If you are reading this article, I will give you the benefit of the doubt; I will assume you are giving yourselves one year at the most, and three months at the least, to prepare physically.
One of the first things I would do is purchase a good pregnancy book. I highly recommend Elizabeth Somer M.A., R.D.'s Nutrition for a Healthy Pregnancy: The Complete Guide to Eating Before, During and After Your Pregnancy (Henry Holt & Company, 1995). Somer does an excellent job of putting together an easily understandable explanation of what to eat, what changes to expect, great tips, recipes – you name it, she covers it. It is a very thorough book on nutrition and pregnancy.

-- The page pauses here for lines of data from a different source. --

-- ==== Sys2Proof/Syntax.lean ====
section
/-! DEFINITION. The instructions: one constructor per row of opcode_table.json (30_encoding.md R80 to R113).
Operands have exactly the widths of their fields (R69, R77). -/

namespace Sys2Proof

/-- An instruction of the core. A docstring gives the pattern and the rule of the encoding. -/
inductive Instr where
  /-- `00E0` ClearScreen (R80). -/
  | clearScreen
  /-- `00EE` Return (R81). -/
  | ret
  /-- `1NNN` Goto (R82). -/
  | goto (nnn : Addr12)
  /-- `2NNN` Call (R83). -/
  | call (nnn : Addr12)
  /-- `3XKK` SkipEqConst (R84). -/
  | skipEqConst (x : RegIdx) (kk : Byte)
  /-- `4XKK` SkipNeqConst (R85). -/
  | skipNeqConst (x : RegIdx) (kk : Byte)
  /-- `5XY0` SkipEqReg (R86). -/
  | skipEqReg (x y : RegIdx)
  /-- `6XKK` SetConst (R87). -/
  | setConst (x : RegIdx) (kk : Byte)
  /-- `7XKK` AddConst (R88). -/
  | addConst (x : RegIdx) (kk : Byte)
  /-- `8XY0` SetReg (R89). -/
  | setReg (x y : RegIdx)
  /-- `8XY1` Or (R90). -/
  | orReg (x y : RegIdx)
  /-- `8XY2` And (R91). -/
  | andReg (x y : RegIdx)
  /-- `8XY3` Xor (R92). -/
  | xorReg (x y : RegIdx)
  /-- `8XY4` AddReg (R93). -/
  | addReg (x y : RegIdx)
  /-- `8XY5` SubReg (R94). -/
  | subReg (x y : RegIdx)
  /-- `8XY6` ShiftRight (R95); the `y` field is decoded and ignored. -/
  | shiftRight (x y : RegIdx)
  /-- `8XY7` SubRegRev (R96). -/
  | subRegRev (x y : RegIdx)
  /-- `8XYE` ShiftLeft (R97); the `y` field is decoded and ignored. -/
  | shiftLeft (x y : RegIdx)
  /-- `9XY0` SkipNeqReg (R98). -/
  | skipNeqReg (x y : RegIdx)
  /-- `ANNN` SetI (R99). -/
  | setI (nnn : Addr12)
  /-- `BNNN` JumpV0 (R100). -/
  | jumpV0 (nnn : Addr12)
  /-- `CXKK` Rand (R101); `kk` is the mask. -/
  | rand (x : RegIdx) (kk : Byte)
  /-- `DXYN` Draw (R102); `n` is the row count. -/
  | draw (x y : RegIdx) (n : Nibble)
  /-- `EX9E` SkipKeyPressed (R103). -/
  | skipKeyPressed (x : RegIdx)
  /-- `EXA1` SkipKeyNotPressed (R104). -/
  | skipKeyNotPressed (x : RegIdx)
  /-- `FX07` SetRegFromDelay (R105). -/
  | setRegFromDelay (x : RegIdx)
  /-- `FX0A` WaitKey (R106). -/
  | waitKey (x : RegIdx)
  /-- `FX15` SetDelay (R107). -/
  | setDelay (x : RegIdx)
  /-- `FX18` SetSound (R108). -/
  | setSound (x : RegIdx)
  /-- `FX1E` AddToI (R109). -/
  | addToI (x : RegIdx)
  /-- `FX29` SetIToFontAddr (R110). -/
  | setIToFontAddr (x : RegIdx)
  /-- `FX33` StoreBCD (R111). -/
  | storeBCD (x : RegIdx)
  /-- `FX55` RegDump (R112). -/
  | regDump (x : RegIdx)
  /-- `FX65` RegLoad (R113). -/
  | regLoad (x : RegIdx)
deriving DecidableEq, Repr

end Sys2Proof
end

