-- ==== Sys2Proof/Laws/Framebuffer.lean ====
section
/-! SUPPORT. The framebuffer laws: a read sees the last write to its cell and no other, and every operation keeps the
canonical form. -/

namespace Sys2Proof.Machine

theorem mem_lightCell (fb : List Pixel) (p q : Pixel) : q ∈ lightCell fb p ↔ q = p ∨ q ∈ fb := by
  induction fb with
  | nil => simp [lightCell]
  | cons r rest ih =>
    unfold lightCell
    split_ifs with h1 h2
    · simp
    · subst h2; simp
    · simp only [List.mem_cons, ih]; tauto

theorem mem_darkenCell (fb : List Pixel) (p q : Pixel) : q ∈ darkenCell fb p ↔ q ∈ fb ∧ q ≠ p := by
  simp [darkenCell]

theorem Pixel.before_trans {p q r : Pixel} (h1 : p.before q) (h2 : q.before r) : p.before r := by
  unfold Pixel.before at *; omega

theorem Pixel.before_total {p q : Pixel} (h : ¬ p.before q) (hne : p ≠ q) : q.before p := by
  have : ¬ (p.x = q.x ∧ p.y = q.y) := fun he => hne (by cases p; cases q; simp_all)
  unfold Pixel.before at *; omega

theorem pairwise_lightCell {fb : List Pixel} (p : Pixel) (h : fb.Pairwise Pixel.before) :
    (lightCell fb p).Pairwise Pixel.before := by
  induction fb with
  | nil => simp [lightCell]
  | cons q rest ih =>
    have hq := List.pairwise_cons.1 h
    unfold lightCell
    split_ifs with h1 h2
    · exact List.pairwise_cons.2 ⟨fun r hr => by
        rcases List.mem_cons.1 hr with rfl | hr
        · exact h1
        · exact Pixel.before_trans h1 (hq.1 r hr), h⟩
    · exact h
    · refine List.pairwise_cons.2 ⟨fun r hr => ?_, ih hq.2⟩
      rcases (mem_lightCell rest p r).1 hr with rfl | hr
      · exact Pixel.before_total h1 h2
      · exact hq.1 r hr

theorem resolveCell_onGrid {c : Config} {x y : Nat} (h : c.onGrid x y) : resolveCell c x y = some ⟨x, y⟩ := if_pos h

/-- Whatever cell a coordinate stands for lies on the grid. -/
theorem resolveCell_isOnGrid {c : Config} {x y : Nat} {p : Pixel} (h : resolveCell c x y = some p) : c.onGrid p.x p.y := by
  unfold resolveCell at h
  split_ifs at h with h1 h2 <;> cases h
  · exact h1
  · exact ⟨Nat.mod_lt _ h2.2.1, Nat.mod_lt _ h2.2.2⟩

/-- A read sees a write to its own cell and no other (60_exceptions.md R189, R190), in terms of the resolved cells. -/
theorem fbGet_fbSet (c : Config) (fb : List Pixel) (x y : Nat) (b : Bool) (x' y' : Nat) :
    fbGet c (fbSet c fb x y b) x' y' =
      if resolveCell c x' y' = resolveCell c x y ∧ (resolveCell c x y).isSome then b else fbGet c fb x' y' := by
  unfold fbGet fbSet
  cases h' : resolveCell c x' y' with
  | none => cases h : resolveCell c x y <;> simp
  | some q =>
    cases h : resolveCell c x y with
    | none => simp
    | some p =>
      cases b <;> simp only [mem_lightCell, mem_darkenCell, if_true, Bool.false_eq_true, if_false, Option.some.injEq,
        Option.isSome_some, and_true] <;> by_cases hqp : q = p <;> simp [hqp]

theorem fbGet_fbClear (c : Config) (x y : Nat) : fbGet c fbClear x y = false := by
  unfold fbGet fbClear; split <;> simp

theorem canonical_fbSet {c : Config} {fb : List Pixel} (x y : Nat) (b : Bool) (h : c.canonicalCells fb) :
    c.canonicalCells (fbSet c fb x y b) := by
  unfold fbSet
  cases hr : resolveCell c x y with
  | none => exact h
  | some p =>
    cases b
    · exact ⟨h.1.filter _, fun q hq => h.2 q ((mem_darkenCell fb p q).1 hq).1⟩
    · refine ⟨pairwise_lightCell p h.1, fun q hq => ?_⟩
      rcases (mem_lightCell fb p q).1 hq with rfl | hq
      · exact resolveCell_isOnGrid hr
      · exact h.2 q hq

theorem canonical_fbClear (c : Config) : c.canonicalCells fbClear :=
  ⟨List.Pairwise.nil, fun _ h => absurd h (List.not_mem_nil)⟩

theorem canonical_blit {c : Config} (visits : List Visit) {fb : List Pixel} (collided : Bool) (h : c.canonicalCells fb) :
    c.canonicalCells (blit c visits fb collided).1 := by
  induction visits generalizing fb collided with
  | nil => exact h
  | cons v rest ih => exact ih _ (canonical_fbSet _ _ _ h)

/-- A collision once seen stays seen. -/
theorem blit_collided_true (c : Config) (visits : List Visit) (fb : List Pixel) : (blit c visits fb true).2 = true := by
  induction visits generalizing fb with
  | nil => rfl
  | cons v rest ih => exact ih _

/-! What a whole blit does (43_display.md R162, R163). -/

theorem fbGet_of_resolve {c : Config} {fb : List Pixel} {x y : Nat} {p : Pixel} (h : resolveCell c x y = some p) :
    fbGet c fb x y = decide (p ∈ fb) := by
  simp [fbGet, h]

theorem fbGet_of_unresolved {c : Config} {fb : List Pixel} {x y : Nat} (h : resolveCell c x y = none) :
    fbGet c fb x y = false := by
  simp [fbGet, h]

theorem resolve_self {c : Config} {x y : Nat} {p : Pixel} (h : resolveCell c x y = some p) :
    resolveCell c p.x p.y = some p :=
  resolveCell_onGrid (resolveCell_isOnGrid h)

/-- How many visits with bit 1 stand for `p`. -/
def toggles (c : Config) (p : Pixel) (vs : List Visit) : Nat :=
  vs.countP fun v => v.bit && decide (resolveCell c v.x v.y = some p)

/-- One visit flips the cell it stands for where its bit is 1. -/
theorem fbGet_visit (c : Config) (fb : List Pixel) (v : Visit) {x y : Nat} {p : Pixel}
    (h : resolveCell c x y = some p) :
    fbGet c (fbSet c fb v.x v.y (fbGet c fb v.x v.y ^^ v.bit)) x y =
      (fbGet c fb x y ^^ (v.bit && decide (resolveCell c v.x v.y = some p))) := by
  rw [fbGet_fbSet]
  by_cases h1 : resolveCell c v.x v.y = some p
  · rw [h, h1]; simp [fbGet, h, h1]
  · have : ¬ (some p = resolveCell c v.x v.y) := fun e => h1 e.symm
    rw [h]; simp [h1, this]

theorem toggles_cons (c : Config) (p : Pixel) (v : Visit) (rest : List Visit) :
    decide (toggles c p (v :: rest) % 2 = 1) =
      ((v.bit && decide (resolveCell c v.x v.y = some p)) ^^ decide (toggles c p rest % 2 = 1)) := by
  have h : toggles c p (v :: rest) =
      toggles c p rest + if (v.bit && decide (resolveCell c v.x v.y = some p)) = true then 1 else 0 := List.countP_cons ..
  rw [h]
  rcases Nat.mod_two_eq_zero_or_one (toggles c p rest) with h0 | h0 <;>
    cases (v.bit && decide (resolveCell c v.x v.y = some p)) <;> simp [Nat.succ_mod_two_eq_one_iff, h0]

/-- A blit flips each cell as often as visits with bit 1 stand for it. -/
theorem fbGet_blit (c : Config) (vs : List Visit) (fb : List Pixel) (col : Bool) {x y : Nat} {p : Pixel}
    (h : resolveCell c x y = some p) :
    fbGet c (blit c vs fb col).1 x y = (fbGet c fb x y ^^ decide (toggles c p vs % 2 = 1)) := by
  induction vs generalizing fb col with
  | nil => simp [blit, toggles]
  | cons v rest ih => rw [blit, ih, fbGet_visit c fb v h, toggles_cons, Bool.xor_assoc]

/-- The collision flag of a blit: some visit with bit 1 found its cell lit by then. -/
theorem flag_blit (c : Config) (vs : List Visit) (fb : List Pixel) (col : Bool) :
    (blit c vs fb col).2 = true ↔ col = true ∨ ∃ k, ∃ h : k < vs.length, ∃ p,
      resolveCell c vs[k].x vs[k].y = some p ∧ vs[k].bit = true ∧
      (fbGet c fb p.x p.y ^^ decide (toggles c p (vs.take k) % 2 = 1)) = true := by
  induction vs generalizing fb col with
  | nil => simp [blit]
  | cons v rest ih =>
    have step0 : (fbGet c fb v.x v.y && !(fbGet c fb v.x v.y ^^ v.bit)) = true ↔
        ∃ p, resolveCell c v.x v.y = some p ∧ v.bit = true ∧
          (fbGet c fb p.x p.y ^^ decide (toggles c p [] % 2 = 1)) = true := by
      cases hr : resolveCell c v.x v.y with
      | none => simp [fbGet_of_unresolved hr]
      | some p =>
        have : fbGet c fb p.x p.y = fbGet c fb v.x v.y := by
          rw [fbGet_of_resolve hr, fbGet_of_resolve (resolve_self hr)]
        simp only [Option.some.injEq, exists_eq_left', this]
        cases fbGet c fb v.x v.y <;> cases v.bit <;> simp [toggles]
    rw [blit, ih, Bool.or_eq_true, step0, or_assoc]
    refine or_congr_right ⟨?_, ?_⟩
    · rintro (h | ⟨k, hk, p, h1, h2, h3⟩)
      · exact ⟨0, by simp, h⟩
      · refine ⟨k + 1, by simpa using hk, p, h1, h2, ?_⟩
        rwa [fbGet_visit c fb v (resolve_self h1), Bool.xor_assoc, ← toggles_cons] at h3
    · rintro ⟨k, hk, p, h1, h2, h3⟩
      cases k with
      | zero => exact .inl ⟨p, h1, h2, h3⟩
      | succ k =>
        refine .inr ⟨k, by simpa using hk, p, h1, h2, ?_⟩
        rw [fbGet_visit c fb v (resolve_self h1), Bool.xor_assoc, ← toggles_cons]
        exact h3

end Sys2Proof.Machine
end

Second, look at your lifestyle. Are you leading a healthy life? Are you within 10 percent of your ideal body weight? To figure out your ideal body weight (for women only), you give 100 pounds for the first 5 feet, and 5 pounds for each additional inch. Then, divide your current weight by the ideal body weight. Example: You weigh 145 pounds and your ideal body weight is 125 pounds (you are 5 feet, 5 inches tall), then you are 116 percent of your ideal body weight. I like to adjust +/- 10 percent to the ideal body weight because sometimes that weight is not realistic for that particular woman. (If you are under 5 feet tall, subtract 2 pounds for every inch under.)